Waldo Waldman: So, I love the Kody and Jodi, by the way. You got to love that. That’s good, yeah. Destiny and that [0:11:46] [Indiscernible]. So a wingman – no fighter pilot flies in combat solo and this is why I wrote my book, Never Fly Solo, because in combat when you’re stuck to reject however you move in this tiny little cockpit, it’s impossible to see your most vulnerable position behind you.


So 12:00 o’clock is out front, left 9:00 o’clock, right 3:00 o’clock. You can’t see the enemy coming from your 6:00 o’clock that’s sneaking up on you. But when you have a wingman or what I call a Wingmam, female pilot, seating at your left 9 or right 3, it’s easier for him or her to look over their shoulder to see what you can’t see, to check your blind spot.

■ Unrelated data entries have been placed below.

-- ==== Sys2Proof/Machine/Outputs.lean ====
section
/-!
DEFINITION. The Output Unit (chapter 6): the chime arbiter, the demand evaluation of every output, and the protection
and open-load judgement of the lamps.
-/

namespace Sys2Proof.Machine

/-- One lamp's record changed. -/
def State.modLamp (s : State) (l : Fin 16) (f : Lamp → Lamp) : State := { s with out := { s.out with lamp := upd s.out.lamp l f } }

/-- The chime arbiter changed. -/
def State.modChime (s : State) (f : Chime → Chime) : State := { s with out := { s.out with chime := f s.out.chime } }

/-! ### Chime (R142 to R144) -/

/-- R142: a one-shot at its start. -/
def startShot (p : ChimePattern) : Playing := .oneshot p p.shotLength

/-- R143: the chosen standing pattern plays on, or starts a cycle from its beginning. -/
def playStanding (p : ChimePattern) (now : Playing) : Playing :=
  match now with
  | .standing q t => if q = p then .standing q t else .standing p 0
  | _ => .standing p 0

/-- R143: the higher of the two standing demands; the Doorway Monitor's is REPEAT_FAST, of rank 1. -/
def Chime.standing (c : Chime) : Option ChimePattern := if c.doorStanding then some .repeatFast else c.warnStanding

/-- R143: a decision with no one-shot playing. -/
def Chime.decide (c : Chime) : Chime :=
  match c.standing, c.pendingShot with
  | none, none => { c with playing := .none }
  | none, some q => { c with playing := startShot q, pendingShot := none }
  | some p, none => { c with playing := playStanding p c.playing }
  | some p, some q =>
    if q = p then { c with playing := playStanding p c.playing, pendingShot := none }
    else if q.rank < p.rank then { c with playing := startShot q, pendingShot := none }
    else { c with playing := playStanding p c.playing }

def Playing.isShot : Playing → Bool
  | .oneshot _ _ => true
  | _ => false

/-- R143, R144: a decision where one is due: no one-shot plays and no override stands. -/
def chimeDecide (s : State) : State :=
  if s.chimeOverridden || s.out.chime.playing.isShot then s else s.modChime Chime.decide

/-- R143: a one-shot delivered; under an override it is discarded (R144). -/
def deliverShot (p : ChimePattern) (s : State) : State :=
  if s.chimeOverridden then s else chimeDecide (s.modChime (fun c => { c with pendingShot := some p }))

/-- R143: the Warning Manager's standing demand as delivered. -/
def setWarnStanding (d : Option ChimePattern) (s : State) : State :=
  if s.out.chime.warnStanding = d then s else chimeDecide (s.modChime (fun c => { c with warnStanding := d }))

/-- R143: the Doorway Monitor's standing demand as delivered. -/
def setDoorStanding (on : Bool) (s : State) : State :=
  if s.out.chime.doorStanding = on then s else chimeDecide (s.modChime (fun c => { c with doorStanding := on }))

/-- R144: the chime takes a change of its override, from the setting it had before. -/
def chimeOverrideChange (before : Option Setting) (s : State) : State :=
  match before, s.overrideOf .chime with
  | none, none => s
  | some _, none => chimeDecide s
  | _, some st =>
    s.modChime (fun c =>
      { c with playing := .none, pendingShot := none,
               half := if st = .flash ∧ before = some .flash then c.half else { driven := true, elapsed := 0 } })

/-! ### Demand evaluation (R132 to R136, R145, R146) -/

/-- R132, R133: the combined demand of a lamp output. -/
def State.combined (s : State) (l : Fin 16) : Drive :=
  if h : l.val < 12 then
    match s.out.lamp[l].fn with
    | .absent => .off
    | .telltale => if s.out.lamp[l].warnDemand || s.out.lamp[l].displayDemand then .on else .off
    | .door d => if s.doors.door[d].state = .locked then .off else .on
    | .off => .off
  else
    let d : Fin 4 := ⟨l.val - 12, by omega⟩
    if s.doors.door[d].phase.flashes then .flash else .off

def Setting.drive : Setting → Drive
  | .on => .on
  | .off => .off
  | .flash => .flash

/-- R130, R136: the drive of a lamp output: the override if one stands, else the combined demand. -/
def State.driveOf (s : State) (l : Fin 16) : Drive :=
  match s.overrideOf (.lamp l) with
  | some o => o.drive
  | none => s.combined l

/-- R132: a drive taken by a lamp; a drive that stays FLASH keeps its running flash. -/
def Lamp.take (d : Drive) (L : Lamp) : Lamp :=
  { L with drive := d, half := if d = .flash ∧ L.drive = .flash then L.half else { driven := true, elapsed := 0 } }

/-- R136, R145: an interlock output, from its override or its demand. -/
def State.interlock (s : State) (o : OutputId) (demand : Bool) : Bool :=
  match s.overrideOf o with
  | some .on => true
  | some _ => false
  | none => demand

/-- R132: the demand evaluation of every output. -/
def outputEval (s : State) : State :=
  { s with out :=
    { s.out with
      lamp := updAll s.out.lamp (fun l L => L.take (s.driveOf l))
      night := s.roleOn .headlamp
      dbOut := s.interlock .db s.doors.dbDemand
      diOut := s.interlock .di s.doors.diDemand
      holdOut := s.power.holdDemand } }

/-! ### Protection (R137 to R140) and open load (R141) -/

def overcurrentCode (l : Fin 16) : FaultCode := { source := .lamp, index := l.val, kind := .overcurrent }
def lampFailCode (l : Fin 16) : FaultCode := { source := .lamp, index := l.val, kind := .lampFail }

/-- R138: what a trip makes of a lamp record. -/
def Lamp.trip (L : Lamp) : Lamp :=
  match L.protection with
  | .normal => { L with protection := .shutdown, retry := 0, wait := some 0, ocCount := L.tripAt }
  | _ => { L with protection := .shutdown, wait := if L.retry ≥ 3 then none else some 0, ocCount := L.tripAt }

/-- R138: a trip, with its notice when the output trips from NORMAL. -/
def tripLamp (l : Fin 16) (s : State) : State :=
  let t := s.modLamp l Lamp.trip
  if s.out.lamp[l].protection = .normal then faultPresent (overcurrentCode l) none t else t

/-- R138: the wait's expiry. -/
def Lamp.retryNow (L : Lamp) : Lamp :=
  { L with protection := .retry, retry := L.retry + 1, ocCount := 0, proof := 0, wait := none }

/-- R139: the proof of a retry. -/
def Lamp.proven (L : Lamp) : Lamp := { L with protection := .normal, retry := 0, proof := 0 }

def proveLamp (l : Fin 16) (s : State) : State := faultCleared (overcurrentCode l) (s.modLamp l Lamp.proven)

/-- R140: a lamp output returned to NORMAL. -/
def Lamp.restored (L : Lamp) : Lamp :=
  { L with protection := .normal, ocCount := 0, retry := 0, proof := 0, wait := none }

def restoreLamp (s : State) (l : Fin 16) : State :=
  if s.out.lamp[l].protection = .normal then s else faultCleared (overcurrentCode l) (s.modLamp l Lamp.restored)

/-- R140: the run start at the Output Unit.  That the cleared notices of several lamps go out in index order, so that the last
change names the highest lamp returned, is the model's choice (DESIGN CHOICE, log entry 36). -/
def restoreLamps (s : State) : State := outputEval ((indices 16).foldl restoreLamp s)

/-- R141: a change of open state. -/
def Lamp.flipOpen (L : Lamp) : Lamp := { L with openState := !L.openState, openCount := 0 }

def flipOpenLamp (l : Fin 16) (s : State) : State :=
  let t := s.modLamp l Lamp.flipOpen
  if s.out.lamp[l].openState then faultCleared (lampFailCode l) t else faultPresent (lampFailCode l) none t

/-- R137: the overcurrent count after a reading. -/
def Lamp.countCurrent (reading : Nat) (L : Lamp) : Lamp :=
  { L with current := reading, ocCount := if reading ≥ L.ocLevel then min L.tripAt (L.ocCount + 1) else L.ocCount - 1 }

/-- R137 to R139: the protection's part of a current sample. -/
def protectSample (l : Fin 16) (reading : Nat) (s0 : State) : State :=
  let s := s0.modLamp l (Lamp.countCurrent reading)
  let L := s.out.lamp[l]
  if L.ocCount ≥ L.tripAt then tripLamp l s
  else if L.protection = .retry then
    let t := s.modLamp l (fun x => { x with proof := x.proof + 1 })
    if L.proof + 1 ≥ 500 then proveLamp l t else t
  else s

/-- R141: the open-load part of a current sample. -/
def openSample (l : Fin 16) (reading : Nat) (s : State) : State :=
  let L := s.out.lamp[l]
  let counts := if L.openState then decide (reading ≥ L.openLevel) else decide (reading < L.openLevel)
  if counts then
    let t := s.modLamp l (fun x => { x with openCount := x.openCount + 1 })
    if L.openCount + 1 ≥ 50 then flipOpenLamp l t else t
  else s.modLamp l (fun x => { x with openCount := 0 })

/-- R137, R141: one lamp output at a sample event, energised or not as `energised` says of the event.  That its overcurrent
part, with its notice, comes before its open-load part is the model's choice (DESIGN CHOICE, log entry 36). -/
def lampSample (energised : Bool) (l : Fin 16) (reading : Nat) (s : State) : State :=
  if energised then
    let t := protectSample l reading s
    if l.val < 12 ∧ s.power.mode ≠ .crank then openSample l reading t else t
  else s

/-- R131: a lamp output takes its configuration items. -/
def Lamp.configure (c : BlockConfig) (l : Fin 16) (L : Lamp) : Lamp :=
  { L with
    fn := if h : l.val < 12 then c.lampFn[l.val] else L.fn
    openLevel := if h : l.val < 12 then c.openLevel[l.val] else 0
    tripAt := c.tripAt[l], ocLevel := c.ocLevel[l] }

/-- R131, R137: the lamps take their configuration; a counter at or above a new threshold is set to it and the output
trips. -/
def configureLamp (c : BlockConfig) (s : State) (l : Fin 16) : State :=
  let t := s.modLamp l (Lamp.configure c l)
  if t.out.lamp[l].ocCount ≥ c.tripAt[l] then
    if t.out.lamp[l].protection = .shutdown then t.modLamp l (fun L => { L with ocCount := c.tripAt[l] })
    else tripLamp l t
  else t

end Sys2Proof.Machine
end

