-- ==== Sys2Proof/Machine/Signals.lean ====
section
/-!
DEFINITION. The Signal Table's sampling, qualification, substitution and crank suspension (chapter 1).
-/

namespace Sys2Proof.Machine

/-- A channel's record changed. -/
def State.modChan (s : State) (i : Fin 40) (f : Channel → Channel) : State :=
  { s with sig := { s.sig with chan := upd s.sig.chan i f } }

/-! ### Filters (R6 to R8) -/

/-- R6, R7: a SWITCH channel's filter after a sample of its comparator. -/
def Channel.switchStep (g : ChanCfg) (level : Bool) (c : Channel) : Channel :=
  let f := filterStep g.count (level != g.activeLow) c.filterCount (c.filterOut == 1)
  { c with raw := if level then 1 else 0, filterCount := f.1, filterOut := if f.2 then 1 else 0 }

/-- R8: the average's next output. -/
def averageStep (shift sample out : Nat) : Nat :=
  let d : Int := (sample : Int) - out
  let step := d.tdiv (2 ^ shift : Nat)
  let move := if step = 0 then (if d > 0 then 1 else if d < 0 then -1 else 0) else step
  ((out : Int) + move).toNat

/-- R8: an ANALOGUE channel's average after a sample. -/
def Channel.analogueStep (g : ChanCfg) (sample : Nat) (c : Channel) : Channel :=
  { c with raw := sample, seeded := true,
           filterOut := if c.seeded then averageStep g.count sample c.filterOut else sample }

/-! ### Qualification (R10 to R12) and substitution (R14, R15) -/

/-- R10: the class of a quantity under the windows. -/
def ChanCfg.classOf (g : ChanCfg) (q : Nat) : SampleClass :=
  if g.gndMax.any (fun x => decide (q ≤ x)) then .shortGnd
  else if g.batMin.any (fun x => decide (q ≥ x)) then .shortBat
  else if g.openLo.any (fun x => decide (x ≤ q)) && g.openHi.any (fun x => decide (q ≤ x)) then .openLine
  else .normal

def SampleClass.cond : SampleClass → LineCond
  | .normal => .normal
  | .openLine => .openLine
  | .shortGnd => .shortGnd
  | .shortBat => .shortBat

/-- R11, R12: the sample class that restarts no count: NORMAL while nothing is declared, the declared one otherwise. -/
def Channel.standingClass (c : Channel) (cls : SampleClass) : Bool :=
  if c.cond.declared then cls.cond == c.cond else cls == .normal

/-- R11, R12: the count toward a class. -/
def Channel.countToward (cls : SampleClass) (c : Channel) : Channel :=
  if c.standingClass cls then { c with qual := 0, cand := none }
  else if c.cand = some cls then { c with qual := c.qual + 1 }
  else { c with qual := 1, cand := some cls }

/-- R11, R12: the condition that a count of 50 makes. -/
def Channel.settleCond (c : Channel) : Channel :=
  if c.qual ≥ 50 then { c with cond := (c.cand.map SampleClass.cond).getD c.cond, qual := 0, cand := none } else c

/-- R14, R15: the value at a declaration, from the value the record held. -/
def ChanCfg.substituteFor (g : ChanCfg) (held : Nat) : Nat :=
  match g.policy with
  | .hold => held
  | .forceOff => 0
  | .forceOn => 1
  | .substitute v => v

/-- R3, R14, R15: the record's value after the qualification, with the condition it had before. -/
def Channel.takeValue (g : ChanCfg) (before : LineCond) (c : Channel) : Channel :=
  if c.cond.declared then (if before.declared then c else { c with value := g.substituteFor c.value })
  else { c with value := c.filterOut }

/-- R11, R12, R14, R15: the qualification of one sample of a monitored channel, and the value after it. -/
def Channel.qualify (g : ChanCfg) (cls : SampleClass) (c : Channel) : Channel :=
  ((c.countToward cls).settleCond).takeValue g c.cond

/-- R5: one channel at a sample event, with the reading of its line and of its sense voltage. -/
def Channel.sample (frozen isSwitch : Bool) (reading sense : Nat) (c : Channel) : Channel :=
  match c.cfg with
  | none => c
  | some g =>
    if g.diag && frozen then c
    else
      let f := if isSwitch then c.switchStep g (reading == 1) else c.analogueStep g reading
      if g.diag then
        let t := if isSwitch then { f with sense := sense } else f
        t.qualify g (g.classOf (if isSwitch then sense else reading))
      else { f with value := f.filterOut }

/-! ### Notices (R13) -/

def condFault (c : LineCond) : Option FaultKind :=
  match c with
  | .openLine => some .openLine
  | .shortGnd => some .shortGnd
  | .shortBat => some .shortBat
  | _ => none

def channelNotice (i : Fin 40) (present : Bool) (c : LineCond) : List Notice :=
  match condFault c with
  | some k => [{ present := present, code := { source := .channel, index := i.val, kind := k } }]
  | none => []

/-- R11 to R13: the notices of one channel's change of condition: a clearing, then a declaration. -/
def condNotices (i : Fin 40) (before after : LineCond) : List Notice :=
  if before = after then [] else channelNotice i false before ++ channelNotice i true after

/-- R106: a channel's line-fault marker after a change of its condition. -/
def markerAfter (before after : LineCond) (m : Bool) : Bool :=
  if before = after then m else if after.declared then true else if before.declared then false else m

/-- R13: the declarations and clearings between two Signal Tables, delivered in channel order. -/
def deliverConditions (t0 : SignalTable) (s : State) : State :=
  let u := takeNotices (((indices 40).map (fun i => condNotices i t0.chan[i].cond s.sig.chan[i].cond)).flatten) s
  { u with warn :=
    { u.warn with marker := updAll u.warn.marker (fun i m => markerAfter t0.chan[i].cond s.sig.chan[i].cond m) } }

/-! ### The channels of a sample event -/

/-- A channel's reading at a sample event: the comparator level or the converter's count. -/
def sampleRead (inputs : SampleInputs) (i : Fin 40) : Nat :=
  if h : i.val < 30 then (if inputs.switches.getLsbD i.val then 1 else 0)
  else if h2 : i.val < 38 then (inputs.analogue[i.val - 30]).toNat
  else 0

/-- The sense counts of a channel's line at a sample event. -/
def sampleSense (inputs : SampleInputs) (i : Fin 40) : Nat := if h : i.val < 30 then (inputs.sense[i.val]).toNat else 0

/-- R5: the Signal Table after its channels 0..37 are sampled. -/
def SignalTable.sample (inputs : SampleInputs) (t : SignalTable) : SignalTable :=
  { t with chan := updAll t.chan (fun i c =>
      if i.val < 38 then c.sample t.frozen (decide (i.val < 30)) (sampleRead inputs i) (sampleSense inputs i) else c) }

/-! ### Crank suspension (R17, R18) -/

/-- R17: a channel at the crank start. -/
def Channel.suspend (c : Channel) : Channel :=
  if c.monitored then { c with qual := 0, cand := none, cond := if c.cond.declared then c.cond else .suspended } else c

/-- R18: a channel at the settle's expiry. -/
def Channel.resume (c : Channel) : Channel :=
  if c.monitored then
    { c with qual := 0, cand := none, cond := if c.cond = .suspended then .normal else c.cond }
  else c

def SignalTable.crankStart (t : SignalTable) : SignalTable :=
  { chan := updAll t.chan (fun _ c => c.suspend), hold := .crank }

def SignalTable.crankEnd (t : SignalTable) : SignalTable := { t with hold := .settle 0 }

def SignalTable.settleEnd (t : SignalTable) : SignalTable :=
  { chan := updAll t.chan (fun _ c => c.resume), hold := .none }

/-- R23: a channel takes its configuration part. -/
def Channel.configure (g : ChanCfg) (c : Channel) : Channel :=
  { c with cfg := some g, cond := if g.diag then .normal else .unmonitored }

end Sys2Proof.Machine
end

So this concept of mutual support is engaged and supporting role, by the power of support and what one’s supporting, building the picture, calling about fuel or threats. The other one is flying and taken out of target or dealing with an air-to-air adversary. You have to have a wingman to build your effectiveness. You can fly solo but the wingman allows you to be more effective and build the picture and build your situational awareness.


And so this concept develop in World War II and the tactics have evolved over the last century or so allowing us to really, really become more effective. So what I’ve done especially after leaving the Air Force and then going into the business world was taking this wingman philosophy, this trusted partner who has your back, who calls out the threats, who leaves their ego at the door, who is open to giving and receiving feedback, who cares about you to tell you what you need to hear and not what you want to hear, calling out the missiles, bruising your egos, pissing you off if necessary. That’s the type of person that a wingman is going to help you succeed.


And for the relationships that I’ve had, I’m sure it has been successful in your life because as an entrepreneur you wouldn’t have received or achieve that success without it. Consolidating those key members and building relationships with those folks, that trust, that connection, which is really the foundation of your relationship marketing philosophy is really, really key because you can’t see all on your own.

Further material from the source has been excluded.